**PROVIDED RECORDS:**
-- ==== Sys2Proof/Tests/Slice0.lean ====
section
/-! SUPPORT. Tests of the model: single steps whose results are worked out by hand from the rules named, and for each
statement that has hypotheses a state and operands that meet them (`test_hyp_…`, one clause after the other). -/

namespace Sys2Proof.Tests

open Sys2Proof Sys2Proof.Machine

set_option Elab.async false

/-! ### Well-formed and ill-formed commands -/

theorem test_wellFormed_refuses_write_without_beats :
    Instr.wellFormed (.hostRequest { addr := 0, write := true, fetch := false, len := 1, writes := [] }) = false := by
  decide

theorem test_wellFormed_refuses_read_with_beats :
    Instr.wellFormed (.hostRequest { addr := 0, write := false, fetch := false, len := 0, writes := [⟨0, 15⟩] }) =
      false := by
  decide

theorem test_wellFormed_takes_two_beat_write :
    Instr.wellFormed
      (.hostRequest { addr := 0, write := true, fetch := false, len := 1, writes := [⟨0, 15⟩, ⟨1, 3⟩] }) = true := by
  decide

/-- No row of the table has bits. -/
theorem test_no_word_spells_a_command : decodeTableWord 8 0x20 = none := rfl

/-! ### Small states -/

/-- What a command leaves. -/
def after (c : Instr) (s : State) : State :=
  match exec c s with
  | .next t => t
  | .fault _ => s
  | .refused _ => s

/-- A state with one command waiting in the service port's command queue, under tag 7. -/
def cmd (s : State) (code : Byte) (p : List Byte) : State :=
  { s with svp := { s.svp with commands := [⟨7, code, p⟩] } }

/-- The latest response: its result and its payload. -/
def reply (s : State) : Option (ResultCode × List Byte) := s.svp.responses.getLast?.map fun r => (r.result, r.payload)

/-- A state with the staged set in a state, with a table. -/
def staged (s : State) (st : StagedState) (t : Table) : State :=
  { s with scu := { s.scu with state := st }, tables := { s.tables with b := t } }

/-- A request waiting at the host bus. -/
def waiting (s : State) (r : HostRequest) : State := { s with hbi := { s.hbi with state := .waiting r } }

/-- A read of `2 ^ len` beats. -/
def read (addr : HostWordAddr) (fetch : Bool) (len : BitVec 2) : HostRequest :=
  { addr := addr, write := false, fetch := fetch, len := len, writes := [] }

/-- A write of one beat. -/
def write1 (addr : HostWordAddr) (b : WriteBeat) : HostRequest :=
  { addr := addr, write := true, fetch := false, len := 0, writes := [b] }

/-- A SUBSTITUTE of the words 0 and 1 of line 0x100 on store line 0. -/
def sub : Entry :=
  { line := 0x100, body := .substitute 3 0, origin := none, reportFirstHit := true, hitCount := 0 }

/-- A WATCH of line 0x101 with threshold 1 for writes. -/
def watch : Entry :=
  { line := 0x101, body := .watch 1 .writes, origin := some 0x1234, reportFirstHit := false, hitCount := 0 }

/-- A REDIRECT of line 0x102 to line 7 of CE1. -/
def redirect : Entry :=
  { line := 0x102, body := .redirect .ce1 7, origin := none, reportFirstHit := false, hitCount := 0 }

/-- A table of the three entries in slots 0, 1 and 2. -/
def three : Table := ((Table.empty.setSlot 0 (some sub)).setSlot 1 (some watch)).setSlot 2 (some redirect)

/-- Store line 0 filled for `sub` and referenced `n` times. -/
def usedLine (n : Nat) : StoreLine :=
  { words := filledWords fun i => if i.val < 2 then 0xA0 + BitVec.ofNat 32 i.val else 0, refCount := n, bad := false }

/-- The line store with line 0 referenced `n` times. -/
def usedStore (n : Nat) : LineStore :=
  { LineStore.reset.setLine 0 (usedLine n) with freeList := (List.finRange 255).map Fin.succ }

/-- The line store with line 0 referenced `n` times and marked bad. -/
def badStore (n : Nat) : LineStore := (usedStore n).setLine 0 { usedLine n with bad := true }

/-- Region 0: PATCHABLE, 64 KiB from host address 0, on CE0 from offset 0x10000, one wait state, traced. -/
def patchable : RegionRecord :=
  { enabled := true, base := 0, sizeExp := 4, kind := .patchable, ce := .ce0, offset := 0x10000, wait := 1,
    policy := .forward, trace := true }

/-- The three entries active under generation 3 in a PATCHABLE region. -/
def patched : State :=
  { State.reset with
    regions := { RegionTable.reset with records := RegionTable.reset.records.set 0 patchable }
    tables := { a := { three with generation := 3 }, b := Table.empty, c := Table.empty }
    store := usedStore 1 }

/-- The staged set OPEN with the three entries. -/
def opened : State := { staged State.reset .opened three with store := usedStore 1 }

/-- The three entries without their origin check, sealed under generation 4. -/
def plain : Table :=
  { three.setSlot 1 (some { watch with origin := none }) with generation := 4, expectedCrc := 0x11 }

/-- The staged set in a state that carries a generation. -/
def held (st : StagedState) (res : VerifyResult) : State :=
  { staged State.reset st { plain with result := res } with store := usedStore 1 }

/-- A commit pending, of a mode and a requester. -/
def pendingCommit (a : CommitArgs) (who : CommitRequester) : State :=
  { held .commitPending .ok with
    scu := { Scu.reset with
      state := .commitPending
      commit := some { args := a, requester := who, gateOpen := false, deadline := a.deadline 0 } } }

/-- AT_BOUNDARY. -/
def atBoundary : CommitArgs := { mode := .atBoundary, gateBase := 0, gateLength := 0, timeout := 0 }

/-- GATED on the last line of the host address space, with a timeout of one millisecond. -/
def gated : CommitArgs := { mode := .gated, gateBase := 0x7FFFFF, gateLength := 1, timeout := 1 }

/-- A transaction in flight, waiting for its first word. -/
def inFlight (s : State) (r : HostRequest) : State :=
  { s with
    hbi := { s.hbi with state := .inFlight { dec := s.decisionFor r, done := 0, fellBack := false, writes := r.writes } }
    port := s.port.start s.timeBase .host
      (readRequest .ce0 (BitVec.ofNat 26 ((s.regions.classify (4 * r.addr.toNat)).mapped (4 * r.addr.toNat))) 15) }

/-- An access in progress for a requester. -/
def busy (s : State) (who : Requester) (steps : Nat) (givenUp : Bool) : State :=
  { s with port := { s.port with
      access := some { who := who, givenUp := givenUp, req := readRequest .ce1 0x3FFFFFC 15, timeout := 50, start := 0,
                       steps := steps } } }

/-- A select period with bytes clocked in. -/
def period (s : State) (bs : List Byte) : State :=
  { after .selectPeriodStart s with svp := { (after .selectPeriodStart s).svp with shifter := bs } }

/-! ### Check values (R174) -/

theorem test_crc16_check_value : crc16 [0x31, 0x32, 0x33, 0x34, 0x35, 0x36, 0x37, 0x38, 0x39] = 0x29B1 := by
  decide +kernel

theorem test_crc32_check_value : crc32 [0x31, 0x32, 0x33, 0x34, 0x35, 0x36, 0x37, 0x38, 0x39] = 0xCBF43926 := by
  decide +kernel

theorem test_crc32_of_nothing : crc32 [] = 0 := by decide +kernel

/-! ### One step of each family -/

/-- R90, R80: BOOTMODE 1 holds the host and asks for the first word of slot 2, at 0x00F0_2000. -/
theorem test_pinResetEnd_starts_load :
    let t := after (.pinResetEnd 1 2) { State.reset with inReset := true }
    t.hbi.held = true ∧ t.scu.state = .loading ∧ (t.port.access.map fun a => a.req.addr) = some 0x00F02000 := by
  decide +kernel

/-- R120: nothing is left in flight by RESETn low. -/
theorem test_pinReset_drops_transaction :
    (after .pinReset (inFlight State.reset (read 0 false 0))).inFlight = false := by decide +kernel

/-- R134: the counter wraps. -/
theorem test_timeBase_wraps : (after .timeBaseStep { State.reset with timeBase := 0xFFFFFFFF }).timeBase = 0 := by
  decide +kernel

/-- R65: the step after the deadline finds the commit withdrawn, with COMMIT_RESULT TIMEOUT of generation 4. -/
theorem test_timeBase_takes_due_expiry :
    let t := after .timeBaseStep { pendingCommit gated .service with timeBase := 1000 }
    t.timeBase = 1001 ∧ t.scu.commit = none ∧ t.events.sources[EventSource.commitResult.index].detail = 0x40002 := by
  decide +kernel

/-- R63, R65: the FETCH that ends one step before the deadline opens the gate, one that ends at it does not. -/
theorem test_gate_opens_before_deadline_only :
    let s := inFlight (pendingCommit gated .service) (read 0x3FFFFFF true 0)
    ((after (.accessComplete 0 []) { s with timeBase := 999 }).scu.commit.map fun c => c.gateOpen) = some true ∧
    ((after (.accessComplete 0 []) { s with timeBase := 1000 }).scu.commit.map fun c => c.gateOpen) = some false := by
  decide +kernel

/-- R123, R126: a read holds MOEn low after its address phase and never MWEn; between accesses all is high. -/
theorem test_pins_of_a_read :
    let p := (busy State.reset .host 0 false).port
    (p.pins .address).moen = true ∧ (p.pins .waitStates).moen = false ∧ (p.pins .ready).moen = false ∧
    (p.pins .ready).mwen = true ∧ (p.pins .ready).ce1n = false ∧ (p.pins .ready).ce0n = true ∧
    (p.pins .ready).ma = some 0xFFFFFF ∧ State.reset.port.pins .ready = ⟨true, true, none, 15, true, true, none⟩ := by
  decide +kernel

/-- R7: four beats from word index 6 run 6, 7, 4, 5. -/
theorem test_beats_wrap_in_group : (List.range 4).map (beatIdx 6 4) = [6, 7, 4, 5] := by decide +kernel

/-- R9, R12: a two-beat read of the two patched words is served from the store, SUBSTITUTED, with no access. -/
theorem test_read_served_from_store :
    let t := after (.acceptance []) (waiting patched (read 0x800 false 1))
    t.hbi.strobes = [{ hrd := some 0xA0, hstb := true, hend := false, herr := false },
      { hrd := some 0xA1, hstb := true, hend := true, herr := false }] ∧ t.port.access = none ∧
    ((t.table .active).slots[(0 : Slot)].map fun e => e.hitCount) = some 1 ∧
    t.events.sources[EventSource.firstHit.index].detail = 0x100 := by
  decide +kernel

/-- R9: the next word of the line is not masked, so it is read from memory at the mapped address 0x1_2008. -/
theorem test_read_of_unmasked_word_asks_memory :
    (after (.acceptance []) (waiting patched (read 0x802 false 0))).port.access.map (fun a => a.req.addr) =
      some 0x12008 := by
  decide +kernel

/-- R11: a REDIRECT reads the same word index of line 7 of CE1. -/
theorem test_read_redirected :
    (after (.acceptance []) (waiting patched (read 0x813 false 0))).port.access.map (fun a => (a.req.ce, a.req.addr)) =
      some (.ce1, 0xEC) := by
  decide +kernel

/-- R14, R18: a write under the SUBSTITUTE goes to memory and raises WRITE_UNDER_PATCH with the byte address. -/
theorem test_write_under_patch_reported :
    let t := after (.accessComplete 0 []) (after (.acceptance []) (waiting patched (write1 0x800 ⟨0xFF, 15⟩)))
    t.inFlight = false ∧ t.events.sources[EventSource.writeUnderPatch.index].detail = 0x2000 := by
  decide +kernel

/-- R23: a word disturbed before its read marks the line, raises LINE_FAULT and falls back to memory. -/
theorem test_disturbed_word_falls_back :
    let t := after (.acceptance [⟨0, 0, 0, false⟩]) (waiting patched (read 0x800 false 0))
    t.store.lines[(0 : LineIdx)].bad = true ∧ t.events.sources[EventSource.lineFault.index].pending = true ∧
    (t.port.access.map fun a => a.req.addr) = some 0x12000 := by
  decide +kernel

/-- R128, R180: an access of 50 steps expires, and the host gets ERROR. -/
theorem test_expiry_ends_transaction :
    let s := inFlight State.reset (read 0 false 0)
    let s := { s with port := { s.port with access := s.port.access.map fun a => { a with steps := 50 } } }
    (after .accessExpiry s).inFlight = false ∧
      (after .accessExpiry s).events.sources[EventSource.downstreamTimeout.index].pending = true := by
  decide +kernel

/-- R4, R26, R45: ADD_ENTRY of a SUBSTITUTE takes slot 3 and the head of the free list, line 1. -/
theorem test_addEntry_takes_slot_and_line :
    let t := after .addEntry (cmd opened 0x22 [0x00, 0x02, 0, 1, 1, 0, 12, 0, 0x78, 0x56, 0x34, 0x12])
    reply t = some (.ok, [3, 1]) ∧ t.store.lines[(1 : LineIdx)].words[(0 : WordIdx)] = ⟨0x12345678, true⟩ ∧
    t.store.freeList.length = 254 := by
  decide +kernel

/-- R44: a record length that does not agree with the mask is refused. -/
theorem test_addEntry_refuses_wrong_length :
    reply (after .addEntry (cmd opened 0x22 [0x00, 0x02, 0, 1, 3, 0, 12, 0, 0x78, 0x56, 0x34, 0x12])) =
      some (.badArgument, []) := by
  decide +kernel

/-- R32: a SUBSTITUTE modified on its own line fills that line again. -/
theorem test_modifyEntry_refills_line :
    let t := after .modifyEntry (cmd opened 0x23 [0x00, 0x01, 0, 1, 4, 0, 12, 0, 1, 0, 0, 0])
    reply t = some (.ok, [0, 0]) ∧ t.store.lines[(0 : LineIdx)].words[(2 : WordIdx)].data = 1 ∧
    t.store.lines[(0 : LineIdx)].words[(0 : WordIdx)].data = 0 := by
  decide +kernel

/-- R29, R47: REMOVE_ENTRY puts the line at the tail of the free list. -/
theorem test_removeEntry_frees_line :
    let t := after .removeEntry (cmd opened 0x24 [0x00, 0x01, 0x00])
    reply t = some (.ok, [0]) ∧ t.store.freeList.getLast? = some 0 := by
  decide +kernel

/-- R42 and R40: OPEN_SET in EMPTY, and refused in OPEN. -/
theorem test_openSet : reply (after .openSet (cmd State.reset 0x20 [])) = some (.ok, [1]) ∧
    reply (after .openSet (cmd opened 0x20 [])) = some (.busyState, []) := by decide +kernel

/-- R28, R43: CLONE_ACTIVE shares the line and clears the hit counts. -/
theorem test_cloneActive_shares_line :
    let t := after .cloneActive (cmd patched 0x21 [])
    reply t = some (.ok, [3, 3, 0]) ∧ t.store.lines[(0 : LineIdx)].refCount = 2 := by
  decide +kernel

/-- R48: SEAL_SET records generation and expected CRC, and answers the entry count. -/
theorem test_sealSet : let t := after .sealSet (cmd opened 0x25 [4, 0, 0x44, 0x33, 0x22, 0x11])
    reply t = some (.ok, [3]) ∧ (t.table .staged).generation = 4 ∧ (t.table .staged).expectedCrc = 0x11223344 := by
  decide +kernel

/-- R49: UNSEAL_SET clears the record. -/
theorem test_unsealSet : let t := after .unsealSet (cmd (held .verified .ok) 0x26 [])
    t.scu.state = .opened ∧ (t.table .staged).result = .none := by decide +kernel

/-- R50, R53: the set CRC is of the records in ascending line number; 0x11 is not it. -/
theorem test_verifySet_compares_crc :
    let t := after (.verifySet []) (cmd (held .sealed .none) 0x27 [])
    t.scu.state = .failed ∧ (t.table .staged).result = .crcMismatch ∧
    t.scu.computedCrc = crc32
      ([0x00, 0x01, 0, 1, 3, 2, 16, 0, 0xA0, 0, 0, 0, 0xA1, 0, 0, 0] ++ [0x01, 0x01, 0, 3, 0, 0, 12, 0, 1, 0, 2, 0] ++
        [0x02, 0x01, 0, 2, 0, 0, 12, 0, 7, 0, 0, 1]) := by
  decide +kernel

/-- R56: DISCARD_SET answers the count and empties the set. -/
theorem test_discardSet : let t := after .discardSet (cmd opened 0x28 [])
    reply t = some (.ok, [3]) ∧ t.scu.state = .empty ∧ t.table .staged = Table.empty := by decide +kernel

/-- R61, R68: AT_BOUNDARY with no transaction in flight rotates the roles at once. -/
theorem test_commit_at_once :
    let t := after .commit (cmd (held .verified .ok) 0x30 [0, 0, 0, 0, 0, 0, 0, 0])
    reply t = some (.ok, [4, 0, 1]) ∧ t.roles = { active := .b, staged := .c, retained := .a } := by
  decide +kernel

**ACTION ITEM:** Output only an exact transcription of the lines above from the one with "def redirect : Entry" up to and including the one with "line 0 filled".

**COMPLETED TASK:**
def redirect : Entry :=
  { line := 0x102, body := .redirect .ce1 7, origin := none, reportFirstHit := false, hitCount := 0 }

/-- A table of the three entries in slots 0, 1 and 2. -/
def three : Table := ((Table.empty.setSlot 0 (some sub)).setSlot 1 (some watch)).setSlot 2 (some redirect)

/-- Store line 0 filled for `sub` and referenced `n` times. -/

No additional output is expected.